What the task asks → Your job is to set down the stretch of entries that opens with the line containing "theorem test_wf_color_refused : ImageLine.wf" and closes with the line containing "lines := []". Keep both end lines, copy each exactly, and add nothing.

Stored data entries
####
-- ==== Sys2Proof/Tests/Slice0.lean ====
section
/-! SUPPORT. Tests: expected values from 95_test_vectors and the rules' own examples, and a witness for every statement
that has hypotheses. -/

namespace Sys2Proof.Tests

open Sys2Proof Sys2Proof.Machine

/-! ## Well-formedness: every check refuses an ill-formed term -/

def im22 : ImageLine := { width := 2, height := 2, bitDepth := 8, colorType := 2 }

theorem test_wf_instr : Instr.none.wf && Instr.sub.wf && Instr.up.wf && Instr.avg.wf && Instr.paeth.wf := by decide
theorem test_wf_scanline : Scanline.wf 3 { instr := .sub, data := [1, 2, 3] } := by decide
theorem test_wf_scanline_short : Scanline.wf 3 { instr := .sub, data := [1, 2] } = false := by decide
theorem test_wf_scanline_long : Scanline.wf 3 { instr := .sub, data := [1, 2, 3, 4] } = false := by decide
theorem test_wf_row_refused : ListingLine.wf 3 (.row { instr := .up, data := [1] }) = false := by decide
theorem test_wf_ft_refused : ListingLine.wf 3 (.ft 9 [1, 2]) = false := by decide
theorem test_wf_pad : ListingLine.wf 3 (.pad [1]) := by decide
theorem test_wf_width_refused : ImageLine.wf { im22 with width := 2 ^ 32 } = false := by decide
theorem test_wf_height_refused : ImageLine.wf { im22 with height := 2 ^ 32 } = false := by decide
theorem test_wf_depth_refused : ImageLine.wf { im22 with bitDepth := 256 } = false := by decide
theorem test_wf_color_refused : ImageLine.wf { im22 with colorType := 256 } = false := by decide
theorem test_wf_listing : Listing.wf 3 { image := im22, lines := [.ft 5 [1, 2, 3], .pad []] } := by decide
theorem test_wf_listing_image_refused :
    Listing.wf 3 { image := { im22 with width := 2 ^ 32 }, lines := [] } = false := by decide
theorem test_wf_listing_line_refused : Listing.wf 3 { image := im22, lines := [.ft 5 [1, 2]] } = false := by decide

theorem test_params_ok : Params.ofVectors.wf := by decide
theorem test_params_inCap : ¬ Params.wf { Params.ofVectors with inCap := 0 } := by decide
theorem test_params_inCap_high : ¬ Params.wf { Params.ofVectors with inCap := 2 ^ 32 } := by decide
theorem test_params_rawCap : ¬ Params.wf { Params.ofVectors with rawCap := 0 } := by decide
theorem test_params_rawCap_high : ¬ Params.wf { Params.ofVectors with rawCap := 2 ^ 32 } := by decide
theorem test_params_pixCap : ¬ Params.wf { Params.ofVectors with pixCap := 3 } := by decide
theorem test_params_pixCap_high : ¬ Params.wf { Params.ofVectors with pixCap := 2 ^ 32 } := by decide
theorem test_params_rowCap : ¬ Params.wf { Params.ofVectors with rowCap := 0 } := by decide

/-! ## Decoding: the words of 30_encoding R59, written out bit by bit -/

theorem test_decode_none : decodeTableWord 8 0b00000000 = some .none := by decide
theorem test_decode_sub : decodeTableWord 8 0b00000001 = some .sub := by decide
theorem test_decode_up : decodeTableWord 8 0b00000010 = some .up := by decide
theorem test_decode_avg : decodeTableWord 8 0b00000011 = some .avg := by decide
theorem test_decode_paeth : decodeTableWord 8 0b00000100 = some .paeth := by decide
/-- 30_encoding R60: every value from 0x05 up is refused, whatever its low bits. -/
theorem test_decode_reserved : decodeTableWord 8 0b00000101 = none ∧ decodeTableWord 8 0b00001000 = none ∧
    decodeTableWord 8 0b10000000 = none ∧ decodeTableWord 8 0b11111111 = none := by decide
/-- Data bytes follow the filter type (30_encoding R56), in increasing address order. -/
theorem test_decode_data : decodeScanline 2 [0x04, 0xaa, 0xbb, 0xcc] =
    .row { instr := .paeth, data := [0xaa, 0xbb] } [0xcc] := by decide
theorem test_decode_short : decodeScanline 3 [0x04, 0xaa, 0xbb] = .short := by decide

/-! ## One RECON step, with 95_test_vectors 2.5 and the examples of 41_defilter R87 to R92 -/

def regs (ph : Phase) (w h : Word) (d ct : Byte) (n : Word) : Regs :=
  { Regs.reset with phase := ph, width := w, height := h, bitDepth := d, colorType := ct, inLen := n }

/-- A job at a stage, with nothing in its stores. -/
def job (ph : Phase) (st : Stage) (w h : Word) (d ct : Byte) (n : Word) : State :=
  { State.reset with reg := regs ph w h d ct n, seq := { Sequencer.reset with stage := st } }

/-- A one-row job at RECON of byte i, with CUR and PREV filled. -/
def onRow (w : Word) (d ct : Byte) (i : Nat) (cur prev : List Byte) : State :=
  let s := writeBytes .prev 0 prev (writeBytes .cur 0 cur (job .defilter .recon w 1 d ct 0))
  { s with seq := { s.seq with i := i } }

/-- The byte of CUR that a step of the filter type leaves. -/
def after (ft : Instr) (s : State) : Option Byte := (nextState (exec ft s)).map (readByte .cur s.seq.i)

theorem test_none : after .none (onRow 2 8 0 1 [0x09, 0x08] [0x01, 0x02]) = some 0x08 := by decide
theorem test_none_all_ones : after .none (onRow 2 8 0 1 [0xff, 0xff] [0xff, 0xff]) = some 0xff := by decide
theorem test_sub : after .sub (onRow 2 8 2 3 [0x0a, 0x14, 0x1e, 0x05, 0x05, 0x05] [0x64, 0xc8, 0xfa, 1, 2, 3]) =
    some 0x0f := by decide
theorem test_sub_wraps_two_apart : after .sub (onRow 2 8 4 2 [0xff, 0x80, 0x01, 0x02] [9, 9, 9, 9]) = some 0x00 := by
  decide
theorem test_up_wraps : after .up (onRow 3 8 0 1 [0x0a, 0x64, 0x0a] [0x64, 0xc8, 0xfa]) = some 0x2c := by decide
theorem test_up_row_zero : after .up (onRow 3 8 0 1 [0x55, 0x12, 0x0a] [0, 0, 0]) = some 0x12 := by decide
theorem test_avg : after .avg (onRow 2 8 0 1 [0x65, 0x03] [0xc8, 0x64]) = some 0x67 := by decide
/-- 95_test_vectors 2.4: a = 200 and b = 100 give 150 with the width 9 and 22 with 8. -/
theorem test_avg_widths : after .avg (onRow 2 8 0 1 [200, 0] [0, 100]) = some 150 ∧
    after .avg { onRow 2 8 0 1 [200, 0] [0, 100] with params := { Params.ofVectors with avgSumWidth := .w8 } } =
      some 22 := by decide
theorem test_paeth : after .paeth (onRow 2 8 4 2 [0x0b, 0x16, 0x03, 0x04] [0x0a, 0x14, 0x1e, 0x28]) = some 0x21 := by
  decide
/-- 95_test_vectors 2.2: a = 0a, b = 14, c = 0f picks c; a = 0c, b = 06, c = 0a (a tie of b and c) picks b. -/
theorem test_paeth_picks : after .paeth (onRow 2 8 0 1 [0x0a, 0x00] [0x0f, 0x14]) = some 0x0f ∧
    after .paeth (onRow 2 8 0 1 [0x0c, 0x00] [0x0a, 0x06]) = some 0x06 := by decide

/-! ## A placed instruction is the one the next step runs -/

theorem test_step_none : step (State.reset.withFetchWord 8 0) = exec .none (State.reset.withFetchWord 8 0) := rfl
theorem test_step_sub : step (State.reset.withFetchWord 8 1) = exec .sub (State.reset.withFetchWord 8 1) := rfl
theorem test_step_up : step (State.reset.withFetchWord 8 2) = exec .up (State.reset.withFetchWord 8 2) := rfl
theorem test_step_avg : step (State.reset.withFetchWord 8 3) = exec .avg (State.reset.withFetchWord 8 3) := rfl
theorem test_step_paeth : step (State.reset.withFetchWord 8 4) = exec .paeth (State.reset.withFetchWord 8 4) := rfl
theorem test_step_placed_runs : ∀ w ∈ [0, 1, 2, 3, 4],
    (nextState (step (State.reset.withFetchWord 8 w))).map (fun t => t.seq.i) = some 1 := by decide
theorem test_step_reserved : (nextState (step (State.reset.withFetchWord 8 5))).map
    (fun t => (t.reg.phase, t.reg.errCode, t.reg.errRow, t.reg.errValue)) = some (.error, .badFilter, 0, 5) := by decide

/-! ## The other units -/

/-- 95_test_vectors 2.1, one row of each depth class: BITS, BPP, L, RAWN. -/
theorem test_geometry :
    let row (w h : Word) (d ct : Byte) :=
      (geometry (regs .idle w h d ct 0)).map fun g => (g.bits, bytesPerPixel g, scanLength g, rawLength g)
    row 2 2 8 2 = some (24, 3, 6, 12) ∧ row 10 2 1 0 = some (1, 1, 2, 4) ∧ row 3 1 4 2 = some (12, 2, 5, 5) ∧
      row 1 1 16 6 = some (64, 8, 8, 8) ∧ row 1 1 8 5 = none := by decide

/-- 95_test_vectors 2.3. -/
theorem test_paeth_function : paeth 10 20 15 = 15 ∧ paeth 2 1 0 = 2 ∧ paeth 1 2 0 = 2 ∧ paeth 3 250 128 = 128 ∧
    paeth 0 0 255 = 0 ∧ paeth 2 14 10 = 2 ∧ paeth 250 5 255 = 5 := by decide

/-- 95_test_vectors 2.5, a whole row through the row function. -/
theorem test_row : reconRow .w9 .paeth 4 [1, 2, 3, 4, 5, 6, 7, 8] [0xff, 0x80, 0x01, 0x00, 0x01, 0x80, 0xff, 0x00] =
    [0x00, 0x82, 0x04, 0x04, 0x06, 0x02, 0x06, 0x08] := by decide

/-- 95_test_vectors E4: the forward filter, both widths. -/
theorem test_forward :
    forwardRow .w9 .avg 3 [0x10, 0x20, 0x30, 0xf0, 0xe0, 0xd0] [0x15, 0x1e, 0x2f, 0xff, 0x01, 0x80] =
      [0x0d, 0x0e, 0x17, 0x7d, 0x82, 0x01] ∧
    forwardRow .w8 .avg 3 [0x10, 0x20, 0x30, 0xf0, 0xe0, 0xd0] [0x15, 0x1e, 0x2f, 0xff, 0x01, 0x80] =
      [0x0d, 0x0e, 0x17, 0xfd, 0x82, 0x01] := by decide

/-- 95_test_vectors P9: STATUS reads 0x204 after an unknown colour type. -/
theorem test_status_word : statusWord { Regs.reset with phase := .error, errCode := .unknownColorType } = 0x00000204 := by
  decide
/-- 95_test_vectors P1, P4, P5, P6 and 2.1: the STATUS words of DONE and of the other errors. -/
theorem test_status_words : statusWord { Regs.reset with phase := .done } = 0x00000003 ∧
    statusWord { Regs.reset with phase := .error, errCode := .badFilter } = 0x00000104 ∧
    statusWord { Regs.reset with phase := .error, errCode := .rangeDefilter } = 0x00000304 ∧
    statusWord { Regs.reset with phase := .error, errCode := .rangeAssemble } = 0x00000404 ∧
    statusWord { Regs.reset with phase := .error, errCode := .config } = 0x00000504 := by decide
####
Output →
theorem test_wf_color_refused : ImageLine.wf { im22 with colorType := 256 } = false := by decide
theorem test_wf_listing : Listing.wf 3 { image := im22, lines := [.ft 5 [1, 2, 3], .pad []] } := by decide
theorem test_wf_listing_image_refused :
    Listing.wf 3 { image := { im22 with width := 2 ^ 32 }, lines := [] } = false := by decide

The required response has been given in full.